Après avoir bien gambadés, nous retournons à l’appartement, les jambes en compote. Que retenir de cette visite ? La Sky Tower fait à peu près la même taille que la Tour Eiffel, et les Néo-Zélandais en sont très fier. Il est aussi possible d’y monter, moyennant quelques dollars, pour faire des activités aériennes genre se balader sur la collerette ou faire du saut à l’élastique. Cela dit, le saut à l’élastique n’en est plus vraiment, les gens sont soutenus par une corde du début à la fin de la chute pour éviter qu’ils aient trop peur et crient, sinon le centre-ville se rempli de braillement de touristes évoquant à longueur de journée la délicatesse du porc égorgé, ce qui – il faut le reconnaître – fait un peu tache. À part ça, Auckland a une saloperie de climat océanique et l’alternance pluie/soleil y est aussi fréquente que le viol d’enfants en Thaïlande. C’est peut-être fun en été, nettement moins en hiver (le temps, hein, pas les gosses). Et la ville est vraiment remplie d’asiatiques, c’est assez impressionnant quand on a pas l’habitude : l’immigration depuis l’Asie est très forte en raison des meilleures conditions de travail et de fait la culture asiatique est très présente, ce qui, lorsqu’on mélange ça avec la culture anglaise et ce qui reste de celle Maori, donne quelque chose d’original. Une dernière chose : en Nouvelle-Zélande, tout bâtiment accueillant du public est tenu de laisser l’accès à ses toilettes ouverts, sans le réserver à la clientèle ou aux usagers. Une loi que certaines se sont empressé de faire appliquer.

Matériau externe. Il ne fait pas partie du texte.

-- ==== Sys2Proof/Laws/FollowsPowerOps.lean ====
section
/-! SUPPORT. What Machine/PowerOps.lean does to the queue and to what every step keeps: one lemma for each definition that gives a state. -/
namespace Sys2Proof.Machine
open Sys2Proof

theorem State.showPower_follows {s : State} {a : State} (h : Follows a s) :
    Follows a (State.showPower s) := by
  unfold State.showPower
  with_reducible repeat' first
    | assumption | apply State.setReg_follows | apply State.setRf_follows
    | (intro x; refine Follows.use (a := a) (s := x) ?_ ?_; unfold x; rotate_left; try clear_value x; intro hx) | intro x | lift_lets
    | apply Follows.ite | apply Follows.foldl | apply Follows.forRange | split | dsimp only | refine Follows.fst (by assumption) ?_
    | refine Follows.keep ?_ ⟨rfl, Nat.le_refl _, Nat.le_refl _, rfl, rfl⟩

theorem State.aimAt_follows {s : State} {t : Nat} {a : State} (h : Follows a s) :
    Follows a (State.aimAt s t) := by
  unfold State.aimAt
  with_reducible repeat' first
    | assumption | apply State.showPower_follows | apply Follows.ite
    | refine Follows.keep ?_ ⟨rfl, Nat.le_refl _, Nat.le_refl _, rfl, rfl⟩

theorem State.aimNowhere_follows {s : State} {a : State} (h : Follows a s) :
    Follows a (State.aimNowhere s) := by
  unfold State.aimNowhere
  with_reducible repeat' first
    | assumption | apply State.showPower_follows | apply Follows.ite
    | refine Follows.keep ?_ ⟨rfl, Nat.le_refl _, Nat.le_refl _, rfl, rfl⟩

end Sys2Proof.Machine
end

Bref, on se pose un peu à l’appartement pour se remettre de nos émotions : ce soir, Blan nous emmène dans un fast-food.
Blan, la diététicienne; Blan, celle qui mange toujours bien; Blan, qu’on a jamais réussi à traîner dans un Quick… Cette Blan là veut nous amener dans un fast-food, paye ta surprise ! Et en prime, ça s’appelle Burger Fuel, ce qui ne sonne pas des plus sain et équilibré. Nous voilà donc (après nous être trompé une fois de fast-food) attablés dans une ambiance garage/chic/fast-food assez déroutante, de bons gros burgers gras et dégoulinants en face de nous. Malgré des prix élevés, l’absence de menu et une carte remplie de burgers un poil trop conceptuels pour moi, le sandwich est délicieux et le restaurant satisfaisant. En prime les burgers sont servis avec un petit carton pour les tenir quand on les mange, ce qui les empêche de ressembler à un meuble Ikea mal monté au bout de deux bouchées : élu innovation majeure du XXIème siècle, à l’unanimité. Le ventre plein et les doigts gras, nous empruntons le bus pour remonter Queen Street et retrouver l’appartement, les bières et le pastis importé pour l’occasion. Ben étant malade et fatigué, on finit par faire une contrée/pastis avec César (leur coloc indien, un petit rigolo), Blan et Fab’. Jouer aux cartes en anglais, c’est toute une aventure : pas facile d’intégrer le changement de termes pour pique/cœur/carreau/trèfle, surtout après quelques verres… Ça finit par me valoir quelques parties complètement foirées. Qu’à cela ne tienne, il faut maintenant retenir la prononciation de « ace » que l’on a tendance à dire « as », comme en français. Tout à coup, la phrase « Put your ace on the table » prend un tout autre sens : le franglais est décidément une langue plein de surprises.